» BRIEF:
In the listing below, find the line holding "(s.withCards (s.cards.set k c)).insertion" and the line holding "rw [State.modCard_eq]". Write out those two lines and all lines between, exactly, and nothing more.

» STUDY MATERIAL:
-- ==== Sys2Proof/Proofs/SlotFrames.lean ====
section
/-! PROOFS. Debounces, the frames of the slots one after another, the voices of a slot that comes up, and O44 (R22, R44, R84, R85,
R87 to R90). -/

namespace Sys2Proof.Machine

/-! ### Debounces (R84, R85, R87) -/

/-- The raw reading settles (R84). -/
def Card.settle (c : Card) : Card := { c with settledLeft := c.rawLeft, settledRight := c.rawRight, debounce := 0 }

/-- A debounce taken moves the slot: it is EMPTY or HALF, or its card is being removed (R85, R87). -/
def Card.moves (c : Card) : Bool := c.removalPending || c.state == .empty || c.state == .half

/-- A debounce taken finds a card inserted (R85). -/
def Card.inserts (c : Card) : Bool := c.moves && c.rawLeft && c.rawRight

/-- A slot's record after an insertion (R85, R88). -/
def Card.inserted (c : Card) (autoPower : Bool) : Card :=
  if autoPower then
    { c with state := .powering, power := true, readyTimer := 100, cause := .none, removalPending := false }
  else { c with state := .seated, removalPending := false }

/-- A slot's record after its debounce is taken (R84, R85, R87). -/
def Card.debounced (autoPower : Bool) (c : Card) : Card :=
  if c.moves then
    match c.rawLeft, c.rawRight with
    | false, false => { c.settle with state := .empty, removalPending := false }
    | true, true => c.settle.inserted autoPower
    | _, _ => { c.settle with state := .half, removalPending := false }
  else c.settle

theorem State.insertion_withCards (s : State) (k : CardNo) (c : Card) :
    (s.withCards (s.cards.set k c)).insertion k =
      (s.postCard k).withCards (s.cards.set k (c.inserted s.settings.autoPower)) := by
  have hset : ∀ (c d : Card), (s.cards.set k c).set k d = s.cards.set k d := fun c d => Vector.set_set _ k.isLt
  have hmod : ∀ c f, (s.withCards (s.cards.set k c)).modCard k f = s.withCards (s.cards.set k (f c)) := fun c f => by
    have e : (s.withCards (s.cards.set k c)).card k = c := (s.card_withCards_set s k k c).trans (if_pos rfl)
    rw [State.modCard_eq, e]
    exact congrArg s.withCards (hset c (f c))
  have hpost : ∀ c f, ((s.withCards (s.cards.set k c)).postCard k).modCard k f = (s.postCard k).withCards (s.cards.set k (f c)) :=
    fun c f => congrArg (fun t : State => t.postCard k) (hmod c f)
  unfold State.insertion State.enterPowering Card.inserted
  rw [hmod]
  have hauto : ((s.withCards (s.cards.set k { c with state := .seated, removalPending := false })).postCard k).settings.autoPower
      = s.settings.autoPower := rfl
  simp only [hauto]
  split
  · rw [hpost]
    rfl
  · rfl

/-- A debounce taken, the slot's record apart from the CARD event of an insertion (R84, R85, R87). -/
theorem State.takeDebounce_eq (s : State) (k : CardNo) :
    s.takeDebounce k = (if (s.card k).inserts then s.postCard k else s).withCards
      (s.cards.set k ((s.card k).debounced s.settings.autoPower)) := by
  have hmod : ∀ c f, (s.withCards (s.cards.set k c)).modCard k f = s.withCards (s.cards.set k (f c)) := fun c f => by
    have e : (s.withCards (s.cards.set k c)).card k = c := (s.card_withCards_set s k k c).trans (if_pos rfl)
    rw [State.modCard_eq, e]
    exact congrArg s.withCards (Vector.set_set _ k.isLt)
  have hcard : ∀ c, (s.withCards (s.cards.set k c)).card k = c := fun c => (s.card_withCards_set s k k c).trans (if_pos rfl)
  unfold State.takeDebounce
  rw [State.modCard_eq]
  generalize s.card k = c
  obtain ⟨state, sl, sr, rl, rr, deb, rem, pow, rt, rs, cause⟩ := c
  simp only [hcard, hmod, State.insertion_withCards]
  cases rem with
  | true => cases rl <;> cases rr <;> rfl
  | false =>
    cases state with
    | empty | half => cases rl <;> cases rr <;> rfl
    | seated | powering | powered | powerFault => rfl

theorem takeDebounce_cardLocal (k : CardNo) : CardLocal k fun s => s.takeDebounce k :=
  CardLocal.of_eq (work := fun s c => if c.inserts then s.postCard k else s) (next := Card.debounced)
    (fun s cs c => by
      rw [apply_ite fun t : State => t.withCards cs]
      rfl)
    fun s => s.takeDebounce_eq k

theorem modCard_cardLocal (k : CardNo) (f : Card → Card) : CardLocal k fun s => s.modCard k f :=
  CardLocal.of_eq (work := fun s _ => s) (next := fun _ c => f c) (fun _ _ _ => rfl) fun s => s.modCard_eq k f

/-- One frame of a debounce that runs on (R84). -/
def Card.counts (c : Card) : Card := { c with debounce := c.debounce - 1 }

theorem Card.counts_of_zero {c : Card} (h : c.debounce = 0) : c.counts = c := by
  obtain ⟨state, sl, sr, rl, rr, deb, rem, pow, rt, rs, cause⟩ := c
  subst h
  rfl

theorem State.debounceFrame_eq (s : State) (k : CardNo) :
    s.debounceFrame k = if (s.card k).debounce = 1 then s.takeDebounce k else s.modCard k Card.counts := by
  have hcount : ∀ n, (s.card k).debounce = n → s.modCard k (fun c => { c with debounce := n - 1 }) = s.modCard k Card.counts :=
    fun n h => by
      rw [State.modCard_eq, State.modCard_eq, Card.counts, h]
  unfold State.debounceFrame
  split
  · rename_i h
    rw [if_neg (by omega), State.modCard_eq, Card.counts_of_zero h]
    exact (s.withCards_set_self k).symm
  · rename_i h
    rw [if_pos h]
  · rename_i h
    rw [if_neg h]
    exact hcount _ rfl

theorem debounceFrame_cardLocal (k : CardNo) : CardLocal k fun s => s.debounceFrame k := by
  have h := CardLocal.ite (k := k) (fun c => c.debounce = 1) (takeDebounce_cardLocal k) (modCard_cardLocal k Card.counts)
  simp only [State.debounceFrame_eq]
  exact h

/-! ### The slots of one expiry (R84) -/

theorem State.slotFrame_eq (ready : BitVec 4) (s : State) (k : CardNo) :
    s.slotFrame ready k = if (s.card k).state = .powering ∨ (s.card k).state = .powered then
      (s.debounceFrame k).readReady k (ready.getLsbD k.val) else s.debounceFrame k := by
  unfold State.slotFrame
  cases (s.card k).state <;> rfl

theorem slotFrame_cardLocal (ready : BitVec 4) (k : CardNo) : CardLocal k fun s => s.slotFrame ready k := by
  have h := CardLocal.ite (k := k) (fun c => c.state = .powering ∨ c.state = .powered)
    ((debounceFrame_cardLocal k).comp (readReady_cardLocal k (ready.getLsbD k.val))) (debounceFrame_cardLocal k)
  simp only [State.slotFrame_eq]
  exact h

/-- A slot with no debounce running and no ready input to read. -/
def Card.quiet (c : Card) : Prop := c.debounce = 0 ∧ c.state ≠ .powering ∧ c.state ≠ .powered

theorem State.slotFrame_of_quiet {ready : BitVec 4} {s : State} {k : CardNo} (h : (s.card k).quiet) : s.slotFrame ready k = s := by
  obtain ⟨h1, h2, h3⟩ := h
  rw [State.slotFrame_eq, if_neg (not_or.mpr ⟨h2, h3⟩), State.debounceFrame_eq, if_neg (by omega), State.modCard_eq,
    Card.counts_of_zero h1]
  exact s.withCards_set_self k

/-- Where no other slot has anything to do, an expiry is slot `k`'s share of it (R84). -/
theorem State.slotFrames_only {ready : BitVec 4} {s : State} {k : CardNo} (h : ∀ j, j ≠ k → (s.card j).quiet) :
    exec (.slotFrameExpiry ready) s = .next (s.slotFrame ready k) := by
  have hfold : ∀ (l : List CardNo) (t : State), l.Nodup → (∀ j, j ≠ k → (t.card j).quiet) →
      l.foldl (State.slotFrame ready) t = if k ∈ l then t.slotFrame ready k else t := by
    intro l
    induction l with
    | nil => exact fun _ _ _ => rfl
    | cons j l ih =>
      intro t hl ht
      obtain ⟨hj, hl⟩ := List.nodup_cons.mp hl
      rw [List.foldl_cons]
      by_cases e : j = k
      · subst e
        have hq : ∀ i, i ≠ j → ((t.slotFrame ready j).card i).quiet := fun i hi => by
          rw [(slotFrame_cardLocal ready j).card_of_ne t hi]
          exact ht i hi
        rw [ih _ hl hq, if_neg hj, if_pos (by simp)]
      · rw [State.slotFrame_of_quiet (ht j e), ih t hl ht]
        simp [Ne.symm e]
  refine congrArg Host.Outcome.next ((hfold allCards s (List.nodup_finRange 4) h).trans (if_pos ?_))
  exact List.mem_finRange k

theorem State.slotFrames_eq (ready : BitVec 4) (s : State) : exec (.slotFrameExpiry ready) s =
    .next ((((s.slotFrame ready 0).slotFrame ready 1).slotFrame ready 2).slotFrame ready 3) := rfl

/-- A slot's share of an expiry is what the expiry does where the others have nothing to do (R84). -/
theorem State.slotFrame_slotShare (ready : BitVec 4) (s : State) (k : CardNo) : s.slotShare ready (s.slotFrame ready k) k := by
  have hlocal := slotFrame_cardLocal ready k
  refine ⟨?_, fun j hj => hlocal.card_of_ne s hj⟩
  have hk : ((Vector.replicate 4 (⟨.empty, false, false, false, false, 0, false, false, 0, false, .none⟩ : Card)).set k
      (s.card k))[k] = s.card k := by simp
  have hquiet : ∀ j, j ≠ k → ((s.onlySlot k).card j).quiet := fun j hj => by
    have hne : ¬ k.val = j.val := fun e => hj (Fin.ext e.symm)
    have e : (s.onlySlot k).card j = ⟨.empty, false, false, false, false, 0, false, false, 0, false, .none⟩ := by
      change ((Vector.replicate 4 _).set k (s.card k))[j] = _
      simp [hne]
    rw [e]
    exact ⟨rfl, by simp, by simp⟩
  rw [State.slotFrames_only hquiet]
  refine congrArg Host.Outcome.next ((hlocal s _ hk).trans ?_)
  simp only
  rw [Vector.set_set _ k.isLt]
  rfl

end Sys2Proof.Machine
end

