end Sys2Proof.Machine
end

» ANSWER BELOW:
    (s.withCards (s.cards.set k c)).insertion k =
      (s.postCard k).withCards (s.cards.set k (c.inserted s.settings.autoPower)) := by
  have hset : ∀ (c d : Card), (s.cards.set k c).set k d = s.cards.set k d := fun c d => Vector.set_set _ k.isLt
  have hmod : ∀ c f, (s.withCards (s.cards.set k c)).modCard k f = s.withCards (s.cards.set k (f c)) := fun c f => by
    have e : (s.withCards (s.cards.set k c)).card k = c := (s.card_withCards_set s k k c).trans (if_pos rfl)
    rw [State.modCard_eq, e]
    exact congrArg s.withCards (hset c (f c))
  have hpost : ∀ c f, ((s.withCards (s.cards.set k c)).postCard k).modCard k f = (s.postCard k).withCards (s.cards.set k (f c)) :=
    fun c f => congrArg (fun t : State => t.postCard k) (hmod c f)
  unfold State.insertion State.enterPowering Card.inserted
  rw [hmod]
  have hauto : ((s.withCards (s.cards.set k { c with state := .seated, removalPending := false })).postCard k).settings.autoPower
      = s.settings.autoPower := rfl
  simp only [hauto]
  split
  · rw [hpost]
    rfl
  · rfl

/-- A debounce taken, the slot's record apart from the CARD event of an insertion (R84, R85, R87). -/
theorem State.takeDebounce_eq (s : State) (k : CardNo) :
    s.takeDebounce k = (if (s.card k).inserts then s.postCard k else s).withCards
      (s.cards.set k ((s.card k).debounced s.settings.autoPower)) := by
  have hmod : ∀ c f, (s.withCards (s.cards.set k c)).modCard k f = s.withCards (s.cards.set k (f c)) := fun c f => by
    have e : (s.withCards (s.cards.set k c)).card k = c := (s.card_withCards_set s k k c).trans (if_pos rfl)
    rw [State.modCard_eq, e]
    exact congrArg s.withCards (Vector.set_set _ k.isLt)
  have hcard : ∀ c, (s.withCards (s.cards.set k c)).card k = c := fun c => (s.card_withCards_set s k k c).trans (if_pos rfl)
  unfold State.takeDebounce
  rw [State.modCard_eq]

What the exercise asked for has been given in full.